TASK DETAILS: Your job with the data below is to output exactly the lines from the one holding "def weightedSum (v" down to the one holding "def outString (b", both included, and no others.

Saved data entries
######

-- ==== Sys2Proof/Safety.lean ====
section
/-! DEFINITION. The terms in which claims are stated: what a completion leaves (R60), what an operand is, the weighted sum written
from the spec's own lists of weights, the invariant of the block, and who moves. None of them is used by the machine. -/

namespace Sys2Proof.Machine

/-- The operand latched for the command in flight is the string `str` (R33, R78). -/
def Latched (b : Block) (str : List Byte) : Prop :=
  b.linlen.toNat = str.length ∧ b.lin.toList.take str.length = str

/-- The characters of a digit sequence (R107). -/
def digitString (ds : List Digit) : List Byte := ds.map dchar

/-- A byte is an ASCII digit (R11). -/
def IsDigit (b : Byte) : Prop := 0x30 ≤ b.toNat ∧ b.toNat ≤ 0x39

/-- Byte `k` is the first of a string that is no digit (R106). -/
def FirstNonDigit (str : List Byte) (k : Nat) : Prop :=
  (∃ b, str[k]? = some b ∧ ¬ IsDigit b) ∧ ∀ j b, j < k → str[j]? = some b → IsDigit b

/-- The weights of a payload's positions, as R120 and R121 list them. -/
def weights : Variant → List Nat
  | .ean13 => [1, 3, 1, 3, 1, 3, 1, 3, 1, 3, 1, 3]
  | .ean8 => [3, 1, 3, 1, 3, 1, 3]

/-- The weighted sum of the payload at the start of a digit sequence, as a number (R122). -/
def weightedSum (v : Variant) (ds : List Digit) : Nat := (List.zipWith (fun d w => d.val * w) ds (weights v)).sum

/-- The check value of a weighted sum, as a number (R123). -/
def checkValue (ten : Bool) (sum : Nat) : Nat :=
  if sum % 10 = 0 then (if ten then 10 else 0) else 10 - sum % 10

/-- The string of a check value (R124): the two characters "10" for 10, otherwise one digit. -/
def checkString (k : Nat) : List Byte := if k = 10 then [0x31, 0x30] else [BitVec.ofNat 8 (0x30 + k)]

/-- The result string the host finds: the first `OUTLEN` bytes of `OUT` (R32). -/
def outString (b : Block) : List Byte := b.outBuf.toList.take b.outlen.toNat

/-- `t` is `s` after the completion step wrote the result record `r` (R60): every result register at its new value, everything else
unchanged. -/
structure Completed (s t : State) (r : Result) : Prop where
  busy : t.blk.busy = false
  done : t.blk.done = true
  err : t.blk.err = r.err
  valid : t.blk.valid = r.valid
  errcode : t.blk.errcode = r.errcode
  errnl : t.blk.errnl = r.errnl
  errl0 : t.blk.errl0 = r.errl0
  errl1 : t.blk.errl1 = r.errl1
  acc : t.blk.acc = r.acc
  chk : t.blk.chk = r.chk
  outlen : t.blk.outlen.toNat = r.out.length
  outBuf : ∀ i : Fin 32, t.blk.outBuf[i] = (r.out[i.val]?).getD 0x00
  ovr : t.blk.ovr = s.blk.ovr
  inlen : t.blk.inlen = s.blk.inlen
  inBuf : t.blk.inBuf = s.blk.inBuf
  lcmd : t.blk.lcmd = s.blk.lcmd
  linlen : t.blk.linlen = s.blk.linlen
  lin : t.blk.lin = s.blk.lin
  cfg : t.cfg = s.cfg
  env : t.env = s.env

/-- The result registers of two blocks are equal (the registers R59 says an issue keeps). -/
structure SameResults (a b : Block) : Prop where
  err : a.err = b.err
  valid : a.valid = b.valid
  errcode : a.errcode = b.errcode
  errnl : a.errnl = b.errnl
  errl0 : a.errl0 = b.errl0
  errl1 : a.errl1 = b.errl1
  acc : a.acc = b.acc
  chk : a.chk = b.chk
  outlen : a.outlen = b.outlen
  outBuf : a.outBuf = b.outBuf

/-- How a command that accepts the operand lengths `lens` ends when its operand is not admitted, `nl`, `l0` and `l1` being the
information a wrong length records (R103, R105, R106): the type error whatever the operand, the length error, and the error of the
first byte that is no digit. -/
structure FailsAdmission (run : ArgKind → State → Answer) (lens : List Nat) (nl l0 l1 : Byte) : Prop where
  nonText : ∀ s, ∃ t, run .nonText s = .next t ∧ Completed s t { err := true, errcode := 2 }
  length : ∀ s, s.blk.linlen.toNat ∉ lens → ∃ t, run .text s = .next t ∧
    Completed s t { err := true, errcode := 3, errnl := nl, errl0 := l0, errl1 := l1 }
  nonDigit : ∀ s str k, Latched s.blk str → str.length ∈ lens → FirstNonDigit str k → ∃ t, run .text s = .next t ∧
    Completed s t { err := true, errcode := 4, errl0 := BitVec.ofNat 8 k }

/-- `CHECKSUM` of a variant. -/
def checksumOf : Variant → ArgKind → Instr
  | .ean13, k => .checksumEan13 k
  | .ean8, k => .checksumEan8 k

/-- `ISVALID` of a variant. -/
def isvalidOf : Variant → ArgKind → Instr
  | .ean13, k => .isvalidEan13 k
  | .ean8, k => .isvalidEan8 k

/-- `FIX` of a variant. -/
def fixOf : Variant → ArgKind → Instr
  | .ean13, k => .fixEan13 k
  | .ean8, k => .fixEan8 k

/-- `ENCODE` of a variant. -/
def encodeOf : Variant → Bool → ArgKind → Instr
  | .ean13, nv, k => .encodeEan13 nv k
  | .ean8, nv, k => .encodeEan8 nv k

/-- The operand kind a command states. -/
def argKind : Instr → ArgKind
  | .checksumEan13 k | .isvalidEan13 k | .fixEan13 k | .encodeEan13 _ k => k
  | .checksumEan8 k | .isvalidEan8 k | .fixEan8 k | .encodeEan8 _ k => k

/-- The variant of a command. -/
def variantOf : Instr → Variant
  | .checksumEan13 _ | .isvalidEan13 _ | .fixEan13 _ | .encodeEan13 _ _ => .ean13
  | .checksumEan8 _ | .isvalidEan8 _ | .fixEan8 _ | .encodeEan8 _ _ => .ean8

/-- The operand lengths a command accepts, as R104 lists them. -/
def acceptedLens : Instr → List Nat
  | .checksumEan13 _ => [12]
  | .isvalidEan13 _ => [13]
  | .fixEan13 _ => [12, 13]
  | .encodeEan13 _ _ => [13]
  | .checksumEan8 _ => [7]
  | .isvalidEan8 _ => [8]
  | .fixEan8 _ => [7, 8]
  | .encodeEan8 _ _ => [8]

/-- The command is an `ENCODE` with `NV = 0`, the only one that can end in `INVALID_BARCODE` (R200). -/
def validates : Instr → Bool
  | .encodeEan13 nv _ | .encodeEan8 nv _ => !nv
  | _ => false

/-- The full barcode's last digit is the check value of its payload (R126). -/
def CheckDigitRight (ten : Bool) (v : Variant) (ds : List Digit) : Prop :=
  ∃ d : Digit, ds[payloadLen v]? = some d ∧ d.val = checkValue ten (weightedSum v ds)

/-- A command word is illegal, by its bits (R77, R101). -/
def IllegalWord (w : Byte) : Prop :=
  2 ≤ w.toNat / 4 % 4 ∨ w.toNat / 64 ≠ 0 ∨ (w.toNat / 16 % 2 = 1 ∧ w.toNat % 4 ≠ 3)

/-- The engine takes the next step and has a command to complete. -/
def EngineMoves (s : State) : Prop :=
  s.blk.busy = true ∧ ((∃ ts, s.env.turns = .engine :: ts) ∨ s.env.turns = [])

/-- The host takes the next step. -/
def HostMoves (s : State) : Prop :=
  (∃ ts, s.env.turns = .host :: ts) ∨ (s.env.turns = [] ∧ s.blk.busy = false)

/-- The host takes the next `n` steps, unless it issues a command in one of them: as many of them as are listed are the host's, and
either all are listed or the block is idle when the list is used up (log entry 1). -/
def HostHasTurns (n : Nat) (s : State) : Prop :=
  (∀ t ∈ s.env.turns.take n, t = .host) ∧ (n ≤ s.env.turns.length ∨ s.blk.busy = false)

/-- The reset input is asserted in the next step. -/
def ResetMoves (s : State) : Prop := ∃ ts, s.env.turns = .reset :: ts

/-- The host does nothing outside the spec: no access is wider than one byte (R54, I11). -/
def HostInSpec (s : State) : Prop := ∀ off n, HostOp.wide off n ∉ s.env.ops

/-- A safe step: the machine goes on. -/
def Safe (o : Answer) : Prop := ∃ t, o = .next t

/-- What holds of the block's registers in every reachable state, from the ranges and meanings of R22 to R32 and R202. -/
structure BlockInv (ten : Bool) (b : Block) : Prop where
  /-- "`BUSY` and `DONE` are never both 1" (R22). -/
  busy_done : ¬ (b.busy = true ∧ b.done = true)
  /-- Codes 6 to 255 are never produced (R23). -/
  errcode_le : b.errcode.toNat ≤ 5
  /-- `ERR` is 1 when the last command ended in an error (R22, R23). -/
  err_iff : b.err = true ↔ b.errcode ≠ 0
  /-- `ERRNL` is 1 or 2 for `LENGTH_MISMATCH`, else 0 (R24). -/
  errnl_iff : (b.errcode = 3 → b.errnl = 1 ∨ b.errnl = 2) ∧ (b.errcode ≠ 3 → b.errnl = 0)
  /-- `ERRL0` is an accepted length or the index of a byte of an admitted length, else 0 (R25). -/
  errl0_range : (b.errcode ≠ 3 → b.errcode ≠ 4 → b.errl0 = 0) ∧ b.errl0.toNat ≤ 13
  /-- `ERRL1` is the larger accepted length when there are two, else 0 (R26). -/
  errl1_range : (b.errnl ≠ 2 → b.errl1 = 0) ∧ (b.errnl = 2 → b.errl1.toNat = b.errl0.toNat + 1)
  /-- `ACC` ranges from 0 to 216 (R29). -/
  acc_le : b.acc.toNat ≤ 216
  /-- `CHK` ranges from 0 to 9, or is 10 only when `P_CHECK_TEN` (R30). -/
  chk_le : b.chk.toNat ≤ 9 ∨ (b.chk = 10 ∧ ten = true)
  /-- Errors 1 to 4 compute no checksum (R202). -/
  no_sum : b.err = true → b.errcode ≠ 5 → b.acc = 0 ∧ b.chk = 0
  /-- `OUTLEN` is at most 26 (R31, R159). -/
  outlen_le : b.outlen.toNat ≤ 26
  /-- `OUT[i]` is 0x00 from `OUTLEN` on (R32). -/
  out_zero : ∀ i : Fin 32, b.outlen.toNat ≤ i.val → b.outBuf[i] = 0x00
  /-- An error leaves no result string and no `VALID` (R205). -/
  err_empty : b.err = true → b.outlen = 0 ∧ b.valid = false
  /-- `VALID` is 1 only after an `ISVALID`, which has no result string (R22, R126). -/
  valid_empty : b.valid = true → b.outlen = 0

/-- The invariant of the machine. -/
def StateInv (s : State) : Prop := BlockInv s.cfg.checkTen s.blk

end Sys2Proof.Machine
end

######

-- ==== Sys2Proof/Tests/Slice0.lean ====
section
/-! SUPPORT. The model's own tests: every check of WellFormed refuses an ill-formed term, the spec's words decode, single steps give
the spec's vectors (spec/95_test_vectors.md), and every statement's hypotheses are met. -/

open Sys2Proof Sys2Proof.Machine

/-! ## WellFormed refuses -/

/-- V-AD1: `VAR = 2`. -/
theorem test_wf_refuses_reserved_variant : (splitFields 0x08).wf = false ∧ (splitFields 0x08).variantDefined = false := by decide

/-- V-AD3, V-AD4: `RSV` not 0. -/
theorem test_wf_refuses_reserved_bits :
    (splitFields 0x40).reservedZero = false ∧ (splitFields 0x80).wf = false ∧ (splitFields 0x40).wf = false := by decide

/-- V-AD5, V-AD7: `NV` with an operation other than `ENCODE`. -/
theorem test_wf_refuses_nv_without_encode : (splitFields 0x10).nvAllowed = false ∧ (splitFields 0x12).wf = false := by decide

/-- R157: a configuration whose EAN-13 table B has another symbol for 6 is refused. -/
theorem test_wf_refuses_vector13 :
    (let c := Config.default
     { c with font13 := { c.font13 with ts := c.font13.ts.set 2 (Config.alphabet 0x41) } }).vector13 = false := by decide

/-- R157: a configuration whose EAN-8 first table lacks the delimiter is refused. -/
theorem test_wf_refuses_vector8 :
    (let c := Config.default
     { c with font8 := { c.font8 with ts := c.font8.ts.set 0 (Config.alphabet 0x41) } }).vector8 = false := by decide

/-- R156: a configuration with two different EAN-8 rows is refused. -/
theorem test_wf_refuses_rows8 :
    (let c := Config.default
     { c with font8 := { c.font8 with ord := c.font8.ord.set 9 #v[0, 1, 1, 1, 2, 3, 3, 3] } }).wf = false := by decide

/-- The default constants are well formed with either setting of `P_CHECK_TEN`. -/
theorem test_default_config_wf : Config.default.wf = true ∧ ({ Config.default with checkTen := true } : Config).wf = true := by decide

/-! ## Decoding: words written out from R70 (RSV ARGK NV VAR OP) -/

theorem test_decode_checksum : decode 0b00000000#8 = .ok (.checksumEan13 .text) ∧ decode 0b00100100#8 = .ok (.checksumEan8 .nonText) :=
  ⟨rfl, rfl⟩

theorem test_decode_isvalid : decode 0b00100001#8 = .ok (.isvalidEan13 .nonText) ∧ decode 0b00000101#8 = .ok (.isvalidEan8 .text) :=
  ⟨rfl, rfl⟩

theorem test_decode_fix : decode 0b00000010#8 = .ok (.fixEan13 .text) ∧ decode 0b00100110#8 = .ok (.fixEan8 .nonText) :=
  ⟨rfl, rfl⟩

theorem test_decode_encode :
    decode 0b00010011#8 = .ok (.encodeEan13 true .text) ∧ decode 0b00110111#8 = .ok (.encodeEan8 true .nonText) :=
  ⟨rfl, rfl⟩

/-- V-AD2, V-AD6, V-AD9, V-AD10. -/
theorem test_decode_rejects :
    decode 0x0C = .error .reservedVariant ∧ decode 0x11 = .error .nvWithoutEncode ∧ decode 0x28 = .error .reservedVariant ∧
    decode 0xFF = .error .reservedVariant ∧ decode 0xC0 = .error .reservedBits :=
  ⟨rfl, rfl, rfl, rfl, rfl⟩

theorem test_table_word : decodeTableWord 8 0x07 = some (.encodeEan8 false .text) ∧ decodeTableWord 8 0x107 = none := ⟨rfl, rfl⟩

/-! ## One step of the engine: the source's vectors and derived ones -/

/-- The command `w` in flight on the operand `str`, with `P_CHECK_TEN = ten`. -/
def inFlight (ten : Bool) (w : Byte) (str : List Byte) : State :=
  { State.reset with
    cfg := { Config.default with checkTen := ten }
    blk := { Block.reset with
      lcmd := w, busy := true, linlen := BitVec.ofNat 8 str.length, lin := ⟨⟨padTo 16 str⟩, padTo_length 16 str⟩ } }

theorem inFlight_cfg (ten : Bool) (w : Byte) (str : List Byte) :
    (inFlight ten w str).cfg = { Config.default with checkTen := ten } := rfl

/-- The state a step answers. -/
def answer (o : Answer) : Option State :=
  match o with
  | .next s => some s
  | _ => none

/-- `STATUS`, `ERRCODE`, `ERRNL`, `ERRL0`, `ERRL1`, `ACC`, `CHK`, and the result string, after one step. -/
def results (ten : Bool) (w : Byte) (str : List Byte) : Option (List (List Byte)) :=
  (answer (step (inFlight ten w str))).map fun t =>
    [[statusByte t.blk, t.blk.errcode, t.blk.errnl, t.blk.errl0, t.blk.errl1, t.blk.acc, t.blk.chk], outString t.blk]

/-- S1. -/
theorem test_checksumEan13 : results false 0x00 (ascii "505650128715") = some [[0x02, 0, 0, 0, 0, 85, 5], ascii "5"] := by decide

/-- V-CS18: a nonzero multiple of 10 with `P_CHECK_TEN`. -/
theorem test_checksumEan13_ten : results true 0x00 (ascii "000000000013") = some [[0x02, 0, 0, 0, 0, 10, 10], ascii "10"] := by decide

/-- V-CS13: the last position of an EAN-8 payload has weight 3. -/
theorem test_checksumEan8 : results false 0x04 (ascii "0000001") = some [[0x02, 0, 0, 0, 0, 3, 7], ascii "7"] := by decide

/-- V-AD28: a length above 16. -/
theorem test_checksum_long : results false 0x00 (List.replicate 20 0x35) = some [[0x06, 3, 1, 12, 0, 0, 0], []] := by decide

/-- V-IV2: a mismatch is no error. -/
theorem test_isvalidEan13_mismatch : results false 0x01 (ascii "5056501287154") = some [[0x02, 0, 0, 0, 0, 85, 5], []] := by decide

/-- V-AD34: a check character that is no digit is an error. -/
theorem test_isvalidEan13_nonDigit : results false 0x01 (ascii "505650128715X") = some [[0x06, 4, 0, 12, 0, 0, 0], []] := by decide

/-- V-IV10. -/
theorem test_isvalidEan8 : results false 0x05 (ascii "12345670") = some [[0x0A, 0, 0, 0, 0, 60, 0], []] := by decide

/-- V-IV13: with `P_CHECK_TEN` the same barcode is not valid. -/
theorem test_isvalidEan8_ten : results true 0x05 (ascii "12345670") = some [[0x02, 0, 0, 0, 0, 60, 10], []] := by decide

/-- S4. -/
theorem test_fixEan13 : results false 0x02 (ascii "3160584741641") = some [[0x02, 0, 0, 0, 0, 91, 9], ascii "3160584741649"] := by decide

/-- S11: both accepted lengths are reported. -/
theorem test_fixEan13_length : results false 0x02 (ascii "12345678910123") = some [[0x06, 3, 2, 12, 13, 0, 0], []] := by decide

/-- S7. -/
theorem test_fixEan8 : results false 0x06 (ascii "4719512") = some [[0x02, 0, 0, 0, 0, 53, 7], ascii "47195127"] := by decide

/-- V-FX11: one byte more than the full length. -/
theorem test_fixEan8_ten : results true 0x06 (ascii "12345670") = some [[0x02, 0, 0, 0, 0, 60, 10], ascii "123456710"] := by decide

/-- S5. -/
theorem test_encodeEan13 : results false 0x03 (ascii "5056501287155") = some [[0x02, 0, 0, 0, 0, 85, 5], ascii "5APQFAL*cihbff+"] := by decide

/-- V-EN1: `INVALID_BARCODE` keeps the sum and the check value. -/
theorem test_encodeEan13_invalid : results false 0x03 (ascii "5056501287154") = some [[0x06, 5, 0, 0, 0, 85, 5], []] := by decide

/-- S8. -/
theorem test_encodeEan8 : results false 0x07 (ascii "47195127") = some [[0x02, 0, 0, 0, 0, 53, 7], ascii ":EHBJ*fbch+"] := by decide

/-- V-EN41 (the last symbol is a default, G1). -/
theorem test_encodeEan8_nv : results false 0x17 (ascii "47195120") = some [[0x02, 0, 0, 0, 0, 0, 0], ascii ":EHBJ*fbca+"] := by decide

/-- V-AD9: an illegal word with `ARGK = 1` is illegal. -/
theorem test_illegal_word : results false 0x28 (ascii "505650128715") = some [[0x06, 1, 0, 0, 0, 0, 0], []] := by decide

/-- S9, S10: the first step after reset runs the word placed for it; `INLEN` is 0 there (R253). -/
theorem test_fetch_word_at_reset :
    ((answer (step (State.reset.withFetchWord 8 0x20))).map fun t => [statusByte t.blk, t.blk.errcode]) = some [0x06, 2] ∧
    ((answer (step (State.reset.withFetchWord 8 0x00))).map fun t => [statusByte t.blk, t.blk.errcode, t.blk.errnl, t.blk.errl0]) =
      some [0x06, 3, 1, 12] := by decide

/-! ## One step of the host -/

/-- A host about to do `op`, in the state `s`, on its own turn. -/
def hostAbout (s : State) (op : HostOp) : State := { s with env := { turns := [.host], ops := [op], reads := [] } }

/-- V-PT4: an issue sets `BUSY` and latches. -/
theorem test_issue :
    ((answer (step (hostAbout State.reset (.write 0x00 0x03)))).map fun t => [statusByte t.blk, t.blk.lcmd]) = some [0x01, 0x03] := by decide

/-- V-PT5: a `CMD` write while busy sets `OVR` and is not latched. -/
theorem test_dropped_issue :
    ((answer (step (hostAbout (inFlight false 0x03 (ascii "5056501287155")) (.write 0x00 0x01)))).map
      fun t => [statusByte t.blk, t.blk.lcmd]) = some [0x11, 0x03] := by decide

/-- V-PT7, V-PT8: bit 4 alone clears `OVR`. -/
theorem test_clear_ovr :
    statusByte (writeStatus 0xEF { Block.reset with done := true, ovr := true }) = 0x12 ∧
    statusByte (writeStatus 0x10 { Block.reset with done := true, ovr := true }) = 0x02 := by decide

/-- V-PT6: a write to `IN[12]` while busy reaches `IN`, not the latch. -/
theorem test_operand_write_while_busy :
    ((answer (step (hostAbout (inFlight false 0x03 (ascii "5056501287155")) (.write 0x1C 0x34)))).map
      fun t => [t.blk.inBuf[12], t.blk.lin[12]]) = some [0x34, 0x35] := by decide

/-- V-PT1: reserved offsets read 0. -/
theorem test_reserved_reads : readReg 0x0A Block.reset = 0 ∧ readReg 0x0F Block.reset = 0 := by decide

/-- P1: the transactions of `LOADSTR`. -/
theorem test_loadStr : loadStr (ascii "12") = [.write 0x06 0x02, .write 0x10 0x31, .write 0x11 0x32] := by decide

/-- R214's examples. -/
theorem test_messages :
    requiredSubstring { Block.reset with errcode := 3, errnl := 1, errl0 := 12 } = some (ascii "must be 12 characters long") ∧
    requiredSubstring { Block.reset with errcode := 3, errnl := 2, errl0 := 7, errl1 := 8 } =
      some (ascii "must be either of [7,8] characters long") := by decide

######

PROBLEM SOLUTION:
def weightedSum (v : Variant) (ds : List Digit) : Nat := (List.zipWith (fun d w => d.val * w) ds (weights v)).sum

/-- The check value of a weighted sum, as a number (R123). -/
def checkValue (ten : Bool) (sum : Nat) : Nat :=
  if sum % 10 = 0 then (if ten then 10 else 0) else 10 - sum % 10

/-- The string of a check value (R124): the two characters "10" for 10, otherwise one digit. -/
def checkString (k : Nat) : List Byte := if k = 10 then [0x31, 0x30] else [BitVec.ofNat 8 (0x30 + k)]

/-- The result string the host finds: the first `OUTLEN` bytes of `OUT` (R32). -/
def outString (b : Block) : List Byte := b.outBuf.toList.take b.outlen.toNat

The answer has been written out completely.